In our study we demonstrated mouth swab culture sensitivity of 78.3% for children and 72.1% for adults with a specificity of 100% in both groups. This finding supports the IDSA recommendation that the optimal site for culture is the posterior oropharynx or the tonsils. However, our findings challenge the statement that other sites in the oral cavity are not acceptable. The sensitivity of mouth culture in children was close to the sensitivity of RADT. For adults the sensitivity was slightly, but not significantly lower, possibly due to lower bacterial load in the oral cavity.
Swabbing the tonsils is a very common exam in the office of the primary care physician, with an unpleasant effect on children, causing distress and often gag reflex. Therefore, swabbing of the mouth may be a good alternative for the gold standard swabbing technique. With excellent specificity, if the result is positive, the physician can be sure he received the correct result. However, in case of a negative result, throat culture will be necessary to exclude the diagnosis, similar to common practice with RADT. This approach may be unacceptable for some physicians due to the need of a second visit. Further research is needed to test oral swabbing using RADT or molecular test with immediate results. In this approach, a positive result will be accepted and a negative result will require an oropharyngeal culture at the same visit.
Strengths and limitations
Our study has several strengths, including large sample size of children and adults, the participation of 11 family physicians from different clinics, a single microbiological laboratory that examined all cultures and the use of newer microbiological techniques than those used in prior studies. A potential limitation of our study is the lack of RADT and molecular test in comparison to culture and lack of calculation of inter-clinician variation in swabbing accuracy.

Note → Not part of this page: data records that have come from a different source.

-- ==== Sys2Proof/Tests/Slice0.lean ====
section
/-! SUPPORT. Tests: expected values are those of 95_test_vectors.md, or of the rule a test names. The last part shows that
the hypotheses of each statement of Certificates/Slice0/Obligations.lean can be met. -/

namespace Sys2Proof.Tests

set_option Elab.async false

open Sys2Proof Sys2Proof.Machine Sys2Proof.Machine.Binary64

/-! ## Helpers -/

/-- The state an outcome goes on to. -/
def nextOf (o : Out) : Option State :=
  match o with
  | .next s => some s
  | .fault _ => none
  | .refused _ => none

/-- The fault an outcome stops with. -/
def faultOf (o : Out) : Option Fault :=
  match o with
  | .next _ => none
  | .fault f => some f
  | .refused _ => none

/-- A field of the state an outcome goes on to. -/
def after {α : Type} (f : State → α) (o : Out) : Option α := (nextOf o).map f

/-- A field of channel `c`. -/
def chan {α : Type} (c : Nat) (f : Channel → α) (s : State) : Option α := s.chans[c]?.map f

/-- The block after reset with channel 0 as given. -/
def withChan0 (ch : Channel) : State := { State.reset with chans := [ch, Channel.reset] }

/-- A channel with `ppr` pulses per revolution. -/
def withPpr (ppr : Word) : Channel := { Channel.reset with ppr := ppr }

/-- Channel 0 with `ppr`, and the operands of a move in ARG0 to ARG6. -/
def moveState (ppr : Word) (s t r : B64) (n : Word) : State :=
  { withChan0 (withPpr ppr) with args := #v[lo32 s, hi32 s, lo32 t, hi32 t, lo32 r, hi32 r, n, 0#32] }

/-- 5.0, 80.0 and 6.0: the operands of vector M1. -/
def m1State : State := moveState 400#32 0x4014000000000000#64 0x4054000000000000#64 0x4018000000000000#64 100#32

/-- Channel with the move of vector G6 just accepted, in the given emission mode. -/
def movingG6 (e : EmitMode) : Channel :=
  { withPpr 4#32 with
    emit := e
    moving := true
    running := true
    startValid := true
    total := 4#32
    ramp := 2#32
    sd := 0x3FD0000000000000#64
    td := 0x3FC0000000000000#64
    mvStart := 0x403E000000000000#64
    mvTarget := 0x404E000000000000#64
    mvRuntime := 0x3FF0000000000000#64
    seq := startLabel e }

/-- The block with the move of vector G6 on channel 0. -/
def g6State (e : EmitMode) : State := withChan0 (movingG6 e)

/-! ## Well-formed commands: one ill-formed term for the one check of `wf` (30_encoding.md R86, third check) -/

theorem test_wf_channel_exists : (Instr.ppr 1#4).wf 2 = true := by decide

theorem test_wf_refuses_missing_channel : (Instr.move 2#4 false .full .sine false).wf 2 = false := by decide

/-! ## Decoding: words written out from the patterns of 43_motion_commands.md and 44_control_commands.md, and the ILLEGAL
words of 95_test_vectors.md 6.1 -/

/-- What a word decodes to on two channels. -/
def decoded (w : Word) : Option Instr := decodeTableWord 32 w.toNat

/-- Why a word is illegal on two channels. -/
def illegal (w : Word) : Option Illegal :=
  match decode 2 w with
  | .ok _ => none
  | .error e => some e

/-- R213: `0000 0000 0000 0000 0000 cccc 0000 0001`, c = 1. -/
theorem test_decode_ppr : decoded 0b00000000000000000000000100000001#32 = some (.ppr 1#4) := by decide

/-- R214: `0000 0000 0000 00E0 0000 cccc 0000 0010`, E = 1, c = 0. -/
theorem test_decode_setemit : decoded 0b00000000000000100000000000000010#32 = some (.setemit 0#4 .chunked) := by decide

/-- R180: `0000 0000 0000 000G KPPd cccc 0000 0011`, G = 1, K = 0, PP = 00, d = 1, c = 1. -/
theorem test_decode_move_given :
    decoded 0b00000000000000010001000100000011#32 = some (.move 1#4 true .full .sine true) := by decide

/-- R180 with G = 0, K = 1, PP = 10, d = 0, c = 0. -/
theorem test_decode_move_down_linear :
    decoded 0b00000000000000001100000000000011#32 = some (.move 0#4 false .rampDownOnly .linear false) := by decide

/-- R210. -/
theorem test_decode_stop : decoded 0b00000000000000000000000000000100#32 = some .stop := by decide

/-- R212. -/
theorem test_decode_reset : decoded 0b00000000000000000000000000000101#32 = some .reset := by decide

/-- R215, c = 1. -/
theorem test_decode_clrstat : decoded 0b00000000000000000000000100000110#32 = some (.clrstat 1#4) := by decide

/-- R216, c = 0. -/
theorem test_decode_snap : decoded 0b00000000000000000000000000000111#32 = some (.snap 0#4) := by decide

/-- R217, c = 1. -/
theorem test_decode_setlabel : decoded 0b00000000000000000000000100001000#32 = some (.setlabel 1#4) := by decide

/-- E1, E2, E3. -/
theorem test_illegal_opcode :
    illegal 0x00000000#32 = some .unknownOpcode ∧ illegal 0x00000009#32 = some .unknownOpcode ∧
      illegal 0x000000FF#32 = some .unknownOpcode := by decide

/-- E4 to E7, E10, E12. -/
theorem test_illegal_bit :
    illegal 0x00000204#32 = some .unusedBitSet ∧ illegal 0x00040003#32 = some .unusedBitSet ∧
      illegal 0x00001002#32 = some .unusedBitSet ∧ illegal 0x00020001#32 = some .unusedBitSet ∧
      illegal 0x00086003#32 = some .unusedBitSet ∧ illegal 0x80000005#32 = some .unusedBitSet := by decide

/-- E8, E9, E11. -/
theorem test_illegal_channel_and_profile :
    illegal 0x00000201#32 = some .noSuchChannel ∧ illegal 0x00006003#32 = some .reservedProfile ∧
      illegal 0x00006203#32 = some .noSuchChannel := by decide

/-- E11's status, with everything else kept. -/
theorem test_illegal_status :
    nextOf (execWord 0x00006203#32 m1State) =
      some { m1State with cmdStatus := 0x00000331#32, statuses := [0x00000331#32] } := by decide +kernel

/-! ## Commands: 95_test_vectors.md 6.2 and 6.3 -/

/-- T1. -/
theorem test_ppr_sets :
    (after (chan 0 (·.ppr)) (exec (.ppr 0#4) { State.reset with args := State.reset.args.set 0 400#32 }),
      after (·.cmdStatus) (exec (.ppr 0#4) { State.reset with args := State.reset.args.set 0 400#32 })) =
      (some (some 400#32), some 0x00000100#32) := by decide +kernel

/-- T2 and T3. -/
theorem test_ppr_refused :
    after (·.cmdStatus) (exec (.ppr 0#4) State.reset) = some 0x00000114#32 ∧
      after (·.cmdStatus) (exec (.ppr 0#4) (g6State .direct)) = some 0x00000112#32 := by decide +kernel

/-- T8 and T9: CH_STATE[5]. -/
theorem test_setemit_selects :
    after (fun s => (readReg s (.chan 0 .state)).getLsbD 5) (exec (.setemit 0#4 .chunked) State.reset) = some true ∧
      after (fun s => (readReg s (.chan 0 .state)).getLsbD 5)
        (exec (.setemit 0#4 .direct) (withChan0 { Channel.reset with emit := .chunked })) = some false := by
  decide +kernel

/-- SETEMIT on a MOVING channel (R214). -/
theorem test_setemit_busy :
    after (·.cmdStatus) (exec (.setemit 0#4 .chunked) (g6State .direct)) = some 0x00000212#32 := by decide +kernel

/-- M1: accepted, `DIR[0] = 1`, total 3200, ramp 100, cruise 3000. -/
theorem test_move_accepted :
    after (·.cmdStatus) (exec (.move 0#4 true .full .sine true) m1State) = some 0x00000300#32 ∧
      after (chan 0 fun c => [c.total, c.ramp, c.cruise]) (exec (.move 0#4 true .full .sine true) m1State) =
        some (some [3200#32, 100#32, 3000#32]) ∧
      after (chan 0 fun c => (c.dirPin, c.moving)) (exec (.move 0#4 true .full .sine true) m1State) =
        some (some (true, true)) := by decide +kernel

/-- M2, M4, M5, M8, M9, M10: the checks in their order. -/
theorem test_move_refused :
    [moveState 400#32 0#64 0x4054000000000000#64 0x4018000000000000#64 0#32,
      moveState 400#32 0x4014000000000000#64 0x7FF8000000000000#64 0x4018000000000000#64 0#32,
      moveState 400#32 0x4014000000000000#64 0x4054000000000000#64 0xBFF0000000000000#64 0#32,
      moveState 1#32 0x3F50624DD2F1A9FC#64 0x4054000000000000#64 0x4018000000000000#64 0#32,
      moveState 4294967295#32 0x412E848000000000#64 0x412E848000000000#64 0x412E848000000000#64 0#32,
      moveState 0#32 0#64 0x4054000000000000#64 0x4018000000000000#64 0#32].map
        (fun s => after (·.cmdStatus) (exec (.move 0#4 false .full .sine false) s)) =
      [some 0x00000313#32, some 0x00000323#32, some 0x00000324#32, some 0x00000333#32, some 0x00000334#32,
        some 0x00000314#32] := by decide +kernel

/-- T4. -/
theorem test_stop_clears_run :
    after (fun s => (s.run, s.cmdStatus)) (exec .stop (g6State .direct)) = some (false, 0x00000400#32) := by decide +kernel

/-- T6. -/
theorem test_reset_busy : after (·.cmdStatus) (exec .reset (g6State .direct)) = some 0x00000522#32 := by decide +kernel

/-- T7: RUN is set, DONE bits and statistics are cleared, `ppr` is kept. -/
theorem test_reset_clears :
    after (fun s => (s.run, s.irqStatus, chan 0 (fun c => (c.ppr, c.totalPulses, c.result)) s))
      (exec .reset
        { withChan0 { withPpr 400#32 with totalPulses := 9#64, result := .cancelled } with
          run := false, irqStatus := 1#16 }) =
      some (true, 0#16, some (400#32, 0#64, Result.none)) := by decide +kernel

/-- T11: statistics cleared, `result` kept. -/
theorem test_clrstat_keeps_result :
    after (chan 0 fun c => (c.totalPulses, c.running, c.result))
      (exec (.clrstat 0#4)
        (withChan0 { withPpr 400#32 with totalPulses := 3200#64, running := true, startValid := true, result := .complete })) =
      some (some (0#64, false, Result.complete)) := by decide +kernel

/-- T10's status on channel 0 (R215). -/
theorem test_clrstat_busy :
    after (·.cmdStatus) (exec (.clrstat 0#4) (g6State .direct)) = some 0x00000612#32 := by decide +kernel

/-- T12. -/
theorem test_snap_copies :
    after (fun s => (s.snap.ctrl, s.snap.flags, s.snap.pulses, s.snap.steps))
      (exec (.snap 0#4)
        (withChan0
          { withPpr 400#32 with totalPulses := 3200#64, running := true, startValid := true, steps := 3200#32 })) =
      some (0x80000000#32, 0x00000180#32, 3200#64, 3200#32) := by decide +kernel

/-- T13 on channel 0: accepted while MOVING. -/
theorem test_snap_while_moving :
    after (fun s => (s.cmdStatus, s.snap.flags)) (exec (.snap 0#4) (g6State .direct)) =
      some (0x00000700#32, 0x00000181#32) := by decide +kernel

/-- T14. -/
theorem test_setlabel_sets :
    after (fun s => (s.cmdStatus, chan 1 (·.label) s))
      (exec (.setlabel 1#4) { State.reset with args := State.reset.args.set 0 0x43594331#32 }) =
      some (0x00000800#32, some 0x43594331#32) := by decide +kernel

/-- The word of SETEMIT 1 placed after reset is run by the next step (70_reset_and_hazards.md R274). -/
theorem test_step_runs_placed_word :
    after (fun s => (s.cmdStatus, chan 1 chStateWord s)) (step (State.reset.withFetchWord 32 0x00020102)) =
      some (0x00000200#32, some 0x00000020#32) := by decide +kernel

/-! ## Arithmetic, curves, profiles, ticks: 95_test_vectors.md sections 3 to 5.1 -/

/-- V1. -/
theorem test_sine_ease :
    sineEase .correctlyRounded 0x3FE0000000000000#64 0x3FD0000000000000#64 0x3FC0000000000000#64 =
      0x3FC4AFB0CCC0621A#64 := by decide +kernel

/-- V6: the formula alone at progress 1, and V7: the sine there is 1. -/
theorem test_sine_at_one :
    correctSine (div (mul one pi64) two) = one ∧
      sub 0x3F8EB851EB851EB8#64
        (mul (sub 0x3F8EB851EB851EB8#64 0x3F4EB851EB851EB8#64) (correctSine (div (mul one pi64) two))) =
        0x3F4EB851EB851EC0#64 := by decide +kernel

/-- V8. -/
theorem test_linear_ease :
    linearEase 0x3FD0000000000000#64 0x3F747AE147AE147B#64 0x3F647AE147AE147B#64 = 0x3F71EB851EB851EC#64 := by
  decide +kernel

Comparison with existing literature
The IDSA recommendation about optimal site of throat culture is based on very limited amount of studies. Two studies conducted by Brien et al and Gunn et al in 1985 which examined a total number of 32 children.16,17 Both studies assessed children who were positive for GAS by throat culture and re-tested 1-4 days later in multiple sites of the oral cavity (see Table 2). Both studies showed significant superiority of cultures from optimal sites. However, mouth cultures yielded positive results in 42-63%.
As noticed in both studies, swabs from the oral cavity were not always negative and had some detection of GAS, though with unsatisfactory sensitivity. The most predominant limitations in both studies are the small numbers and the time interval between the first and second culture. In this time interval the bacterial load might have decreased causing a lower sensitivity for the “unsatisfactory” sites. Another limitation of both studies is the implication of results for today’s practice. Microbiological technology for cultures has improved and results from studies using older techniques are less relevant today.
Two later studies carried out in 2006-2007 further examined the question of optimal swabbing location (see Table 2). Fox et al. examined 53 children complaining of throat pain.18 Each child underwent double swab collection, a throat swab (from the posterior pharynx and tonsils) and a mouth swab (the tongue and buccal mucosa). Each swab was tested by RADT, DNA probe and sent to the laboratory for culture. The sensitivities of rapid strep test, DNA probe and culture from the mouth (gold standard reference was positive culture or DNA probe of posterior pharynx/tonsils) were 19.4%, 41.9% and 80.6%, respectively. The conclusion from this study was that despite IDSA recommendation, there may be some utility in special circumstance, such as a child who technically resists the deeper culture, to perform direct antigen tests or enhanced cultures on swab specimen taken from nonpharyngeal/nontonsillar sites.
Kelly examined 64 pediatric and adult patients.19 Each patient was sampled from the pharynx and the buccal mucosa using 2 different swabs, both tested for GAS by RADT. The prevalence of RADT throat swabs positive for GAS was 12.5%. No buccal swabs were positive. The conclusion of this research was that swabbing the buccal mucosa using RADT was ineffective.